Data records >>
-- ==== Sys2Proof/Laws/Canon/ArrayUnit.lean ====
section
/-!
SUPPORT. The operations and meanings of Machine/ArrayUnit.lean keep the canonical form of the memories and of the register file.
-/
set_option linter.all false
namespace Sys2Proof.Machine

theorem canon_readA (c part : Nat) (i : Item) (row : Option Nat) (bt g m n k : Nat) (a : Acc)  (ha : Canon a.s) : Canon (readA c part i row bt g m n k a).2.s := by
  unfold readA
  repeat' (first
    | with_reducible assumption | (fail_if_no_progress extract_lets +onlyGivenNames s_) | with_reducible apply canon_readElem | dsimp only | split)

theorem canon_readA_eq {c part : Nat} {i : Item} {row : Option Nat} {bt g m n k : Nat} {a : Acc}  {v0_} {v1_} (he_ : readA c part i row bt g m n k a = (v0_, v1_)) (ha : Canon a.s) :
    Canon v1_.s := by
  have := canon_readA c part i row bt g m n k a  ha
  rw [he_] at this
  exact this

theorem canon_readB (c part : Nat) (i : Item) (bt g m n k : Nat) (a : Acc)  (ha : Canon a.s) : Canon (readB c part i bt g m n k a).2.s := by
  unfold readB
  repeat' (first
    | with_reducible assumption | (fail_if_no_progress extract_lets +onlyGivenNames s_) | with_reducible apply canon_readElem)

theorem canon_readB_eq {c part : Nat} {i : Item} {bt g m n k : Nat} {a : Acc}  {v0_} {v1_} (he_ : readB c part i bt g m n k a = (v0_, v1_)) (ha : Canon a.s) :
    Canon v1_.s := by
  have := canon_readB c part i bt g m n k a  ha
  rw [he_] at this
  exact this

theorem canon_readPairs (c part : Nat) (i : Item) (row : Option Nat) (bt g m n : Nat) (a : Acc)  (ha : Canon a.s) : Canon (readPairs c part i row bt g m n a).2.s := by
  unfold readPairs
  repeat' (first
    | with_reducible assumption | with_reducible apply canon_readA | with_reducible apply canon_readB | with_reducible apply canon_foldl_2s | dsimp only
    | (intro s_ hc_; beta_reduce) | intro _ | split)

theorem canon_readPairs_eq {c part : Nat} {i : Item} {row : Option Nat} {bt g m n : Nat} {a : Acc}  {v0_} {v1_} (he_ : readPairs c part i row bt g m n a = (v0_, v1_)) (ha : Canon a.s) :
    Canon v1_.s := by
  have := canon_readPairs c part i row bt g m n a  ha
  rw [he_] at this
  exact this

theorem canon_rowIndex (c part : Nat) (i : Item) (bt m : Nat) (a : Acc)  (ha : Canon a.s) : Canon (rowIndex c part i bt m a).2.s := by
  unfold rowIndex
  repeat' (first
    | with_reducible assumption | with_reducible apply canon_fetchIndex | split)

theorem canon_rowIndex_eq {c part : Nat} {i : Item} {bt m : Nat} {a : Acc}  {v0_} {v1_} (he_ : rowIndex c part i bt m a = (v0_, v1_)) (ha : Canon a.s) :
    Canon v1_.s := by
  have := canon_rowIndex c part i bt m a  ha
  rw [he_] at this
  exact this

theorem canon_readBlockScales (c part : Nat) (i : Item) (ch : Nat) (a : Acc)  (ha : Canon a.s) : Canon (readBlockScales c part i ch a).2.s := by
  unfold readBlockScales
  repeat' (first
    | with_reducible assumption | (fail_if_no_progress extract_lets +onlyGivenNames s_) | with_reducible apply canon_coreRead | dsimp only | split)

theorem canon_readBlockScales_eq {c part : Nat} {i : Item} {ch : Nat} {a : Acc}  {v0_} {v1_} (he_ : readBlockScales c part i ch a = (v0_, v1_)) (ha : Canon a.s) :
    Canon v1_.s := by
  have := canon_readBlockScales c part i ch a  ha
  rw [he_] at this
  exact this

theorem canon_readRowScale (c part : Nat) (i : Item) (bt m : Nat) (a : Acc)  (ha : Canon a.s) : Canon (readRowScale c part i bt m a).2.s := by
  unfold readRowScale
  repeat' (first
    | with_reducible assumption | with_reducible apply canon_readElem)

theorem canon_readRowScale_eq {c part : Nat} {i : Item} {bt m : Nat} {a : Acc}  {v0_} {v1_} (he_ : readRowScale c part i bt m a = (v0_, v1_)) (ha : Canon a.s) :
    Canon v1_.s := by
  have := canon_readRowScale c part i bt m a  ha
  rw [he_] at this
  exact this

REQUIRED WORK >> The answer must restate all of the entries exactly.

ANSWER TO THE PROBLEM >>
-- ==== Sys2Proof/Laws/Canon/ArrayUnit.lean ====
section
/-!
SUPPORT. The operations and meanings of Machine/ArrayUnit.lean keep the canonical form of the memories and of the register file.
-/
set_option linter.all false
namespace Sys2Proof.Machine

theorem canon_readA (c part : Nat) (i : Item) (row : Option Nat) (bt g m n k : Nat) (a : Acc)  (ha : Canon a.s) : Canon (readA c part i row bt g m n k a).2.s := by
  unfold readA
  repeat' (first
    | with_reducible assumption | (fail_if_no_progress extract_lets +onlyGivenNames s_) | with_reducible apply canon_readElem | dsimp only | split)

theorem canon_readA_eq {c part : Nat} {i : Item} {row : Option Nat} {bt g m n k : Nat} {a : Acc}  {v0_} {v1_} (he_ : readA c part i row bt g m n k a = (v0_, v1_)) (ha : Canon a.s) :
    Canon v1_.s := by
  have := canon_readA c part i row bt g m n k a  ha
  rw [he_] at this
  exact this

theorem canon_readB (c part : Nat) (i : Item) (bt g m n k : Nat) (a : Acc)  (ha : Canon a.s) : Canon (readB c part i bt g m n k a).2.s := by
  unfold readB
  repeat' (first
    | with_reducible assumption | (fail_if_no_progress extract_lets +onlyGivenNames s_) | with_reducible apply canon_readElem)

theorem canon_readB_eq {c part : Nat} {i : Item} {bt g m n k : Nat} {a : Acc}  {v0_} {v1_} (he_ : readB c part i bt g m n k a = (v0_, v1_)) (ha : Canon a.s) :
    Canon v1_.s := by
  have := canon_readB c part i bt g m n k a  ha
  rw [he_] at this
  exact this

theorem canon_readPairs (c part : Nat) (i : Item) (row : Option Nat) (bt g m n : Nat) (a : Acc)  (ha : Canon a.s) : Canon (readPairs c part i row bt g m n a).2.s := by
  unfold readPairs
  repeat' (first
    | with_reducible assumption | with_reducible apply canon_readA | with_reducible apply canon_readB | with_reducible apply canon_foldl_2s | dsimp only
    | (intro s_ hc_; beta_reduce) | intro _ | split)

theorem canon_readPairs_eq {c part : Nat} {i : Item} {row : Option Nat} {bt g m n : Nat} {a : Acc}  {v0_} {v1_} (he_ : readPairs c part i row bt g m n a = (v0_, v1_)) (ha : Canon a.s) :
    Canon v1_.s := by
  have := canon_readPairs c part i row bt g m n a  ha
  rw [he_] at this
  exact this

theorem canon_rowIndex (c part : Nat) (i : Item) (bt m : Nat) (a : Acc)  (ha : Canon a.s) : Canon (rowIndex c part i bt m a).2.s := by
  unfold rowIndex
  repeat' (first
    | with_reducible assumption | with_reducible apply canon_fetchIndex | split)

theorem canon_rowIndex_eq {c part : Nat} {i : Item} {bt m : Nat} {a : Acc}  {v0_} {v1_} (he_ : rowIndex c part i bt m a = (v0_, v1_)) (ha : Canon a.s) :
    Canon v1_.s := by
  have := canon_rowIndex c part i bt m a  ha
  rw [he_] at this
  exact this

theorem canon_readBlockScales (c part : Nat) (i : Item) (ch : Nat) (a : Acc)  (ha : Canon a.s) : Canon (readBlockScales c part i ch a).2.s := by
  unfold readBlockScales
  repeat' (first
    | with_reducible assumption | (fail_if_no_progress extract_lets +onlyGivenNames s_) | with_reducible apply canon_coreRead | dsimp only | split)

theorem canon_readBlockScales_eq {c part : Nat} {i : Item} {ch : Nat} {a : Acc}  {v0_} {v1_} (he_ : readBlockScales c part i ch a = (v0_, v1_)) (ha : Canon a.s) :
    Canon v1_.s := by
  have := canon_readBlockScales c part i ch a  ha
  rw [he_] at this
  exact this

theorem canon_readRowScale (c part : Nat) (i : Item) (bt m : Nat) (a : Acc)  (ha : Canon a.s) : Canon (readRowScale c part i bt m a).2.s := by
  unfold readRowScale
  repeat' (first
    | with_reducible assumption | with_reducible apply canon_readElem)

theorem canon_readRowScale_eq {c part : Nat} {i : Item} {bt m : Nat} {a : Acc}  {v0_} {v1_} (he_ : readRowScale c part i bt m a = (v0_, v1_)) (ha : Canon a.s) :
    Canon v1_.s := by
  have := canon_readRowScale c part i bt m a  ha
  rw [he_] at this
  exact this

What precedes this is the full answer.